The type and only named species, Jiangshanosaurus lixianensis, was formally described by Tang Feng, Kang, Jin Xingsheng, Wei and Wu in 2001. The holotype, ZNM M1322, of J. lixianensis includes elements of the left shoulder, five back vertebrae, three tail vertebrae, the pubic bones, the ischia, and a left femur. The genus name refers to Jiangshan County; the specific name refers to the village of Lixian.

In 2019, Philip Mannion e.a. redescribed the holotype.

==Description==
=== Size ===
According to paleontologist Thomas R. Holtz Jr. the exact size of this sauropod cannot be determined. Gregory S. Paul estimated its length at eleven meters and its weight at 2500 kg.

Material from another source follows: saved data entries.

-- ==== Sys2Proof/Laws/State.lean ====
section
/-! SUPPORT. One lemma per field per update of the state, so that no proof unfolds a record update. -/

namespace Sys2Proof.Machine

open Sys2Proof

variable (s : State)

@[simp] theorem accept_engine : s.accept.engine = s.engine := rfl
@[simp] theorem accept_busy : s.accept.busy = true := rfl
@[simp] theorem accept_buffer : s.accept.buffer = s.buffer := rfl
@[simp] theorem accept_response : s.accept.response = none := rfl
@[simp] theorem accept_offers : s.accept.offers = s.offers := rfl
@[simp] theorem accept_draws : s.accept.draws = s.draws := rfl

@[simp] theorem respond_engine (st : Status) (n : Nat) : (s.respond st n).engine = s.engine := rfl
@[simp] theorem respond_busy (st : Status) (n : Nat) : (s.respond st n).busy = false := rfl
@[simp] theorem respond_buffer (st : Status) (n : Nat) : (s.respond st n).buffer = s.buffer := rfl
@[simp] theorem respond_response (st : Status) (n : Nat) : (s.respond st n).response = some ⟨st, n⟩ := rfl
@[simp] theorem respond_offers (st : Status) (n : Nat) : (s.respond st n).offers = s.offers := rfl
@[simp] theorem respond_draws (st : Status) (n : Nat) : (s.respond st n).draws = s.draws := rfl

@[simp] theorem store_engine (e : Engine) (m : Memory) : (s.store e m).engine = e := rfl
@[simp] theorem store_busy (e : Engine) (m : Memory) : (s.store e m).busy = s.busy := rfl
@[simp] theorem store_buffer (e : Engine) (m : Memory) : (s.store e m).buffer = m := rfl
@[simp] theorem store_response (e : Engine) (m : Memory) : (s.store e m).response = s.response := rfl
@[simp] theorem store_offers (e : Engine) (m : Memory) : (s.store e m).offers = s.offers := rfl
@[simp] theorem store_draws (e : Engine) (m : Memory) : (s.store e m).draws = s.draws := rfl

@[simp] theorem idle_engine : s.idle.engine = s.engine := rfl
@[simp] theorem idle_busy : s.idle.busy = s.busy := rfl
@[simp] theorem idle_buffer : s.idle.buffer = s.buffer := rfl
@[simp] theorem idle_response : s.idle.response = none := rfl
@[simp] theorem idle_offers : s.idle.offers = s.offers := rfl
@[simp] theorem idle_draws : s.idle.draws = s.draws := rfl

@[simp] theorem take_engine (r : List HostMove) (b : Option Memory) : (s.take r b).engine = s.engine := rfl
@[simp] theorem take_busy (r : List HostMove) (b : Option Memory) : (s.take r b).busy = s.busy := rfl
@[simp] theorem take_buffer (r : List HostMove) (b : Option Memory) : (s.take r b).buffer = b.getD s.buffer := rfl
@[simp] theorem take_response (r : List HostMove) (b : Option Memory) : (s.take r b).response = s.response := rfl
@[simp] theorem take_offers (r : List HostMove) (b : Option Memory) : (s.take r b).offers = r := rfl
@[simp] theorem take_draws (r : List HostMove) (b : Option Memory) : (s.take r b).draws = s.draws := rfl

@[simp] theorem doReset_engine : s.doReset.engine = Engine.unspecified s.engine.build s.draws := rfl
@[simp] theorem doReset_busy : s.doReset.busy = false := rfl
@[simp] theorem doReset_buffer : s.doReset.buffer = if s.busy then [] else s.buffer := rfl
@[simp] theorem doReset_response : s.doReset.response = none := rfl
@[simp] theorem doReset_offers : s.doReset.offers = s.offers := rfl
@[simp] theorem doReset_draws : s.doReset.draws = s.draws + Build.laneCount s.engine.build := rfl

@[simp] theorem abandon_engine (i : Instr) :
    (s.abandon i).engine = Engine.unspecified s.engine.build (s.draws + abandonedBytes i) := rfl
@[simp] theorem abandon_busy (i : Instr) : (s.abandon i).busy = false := rfl
@[simp] theorem abandon_buffer (i : Instr) :
    (s.abandon i).buffer =
      if s.busy then [] else s.buffer.writeBytes 0 (freeBytes s.draws (abandonedBytes i)) := rfl
@[simp] theorem abandon_response (i : Instr) : (s.abandon i).response = none := rfl
@[simp] theorem abandon_offers (i : Instr) : (s.abandon i).offers = s.offers := rfl
@[simp] theorem abandon_draws (i : Instr) :
    (s.abandon i).draws = s.draws + abandonedBytes i + Build.laneCount s.engine.build := rfl

@[simp] theorem offerFirst_engine (d : Descriptor) : (s.offerFirst d).engine = s.engine := rfl
@[simp] theorem offerFirst_busy (d : Descriptor) : (s.offerFirst d).busy = false := rfl
@[simp] theorem offerFirst_buffer (d : Descriptor) : (s.offerFirst d).buffer = s.buffer := rfl
@[simp] theorem offerFirst_response (d : Descriptor) : (s.offerFirst d).response = s.response := rfl
@[simp] theorem offerFirst_offers (d : Descriptor) :
    (s.offerFirst d).offers = .command d none :: s.offers := rfl
@[simp] theorem offerFirst_draws (d : Descriptor) : (s.offerFirst d).draws = s.draws := rfl

@[simp] theorem build_unspecified (b : Build) (n : Nat) : (Engine.unspecified b n).build = b := by
  cases b <;> rfl

end Sys2Proof.Machine
end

===Distinguishing traits===
In 2019, Mannion e.a. indicated two distinguishing traits. They were autapomorphies, unique derived characters. In the vertebrae positioned at the transition between the tail base and the middle tail, the lower ends of the laminae spinoprezygapophyseales, the ridges running from the neural spine towards the front articulation processes, are placed to the inside of these processes, the prezygapophyses, instead of touching them. The lower shaft of the ischium ends in a small process, formed as a hook, on its top outer side.

==Phylogeny==
Although Jiangshanosaurus initially defied precise placement within Titanosauria, in 2017 paper considered it to be outside Lithostrotia.

According to the 2019 study, Jiangshanosaurus was placed in the Somphospondyli in a basal position, outside the Titanosauria.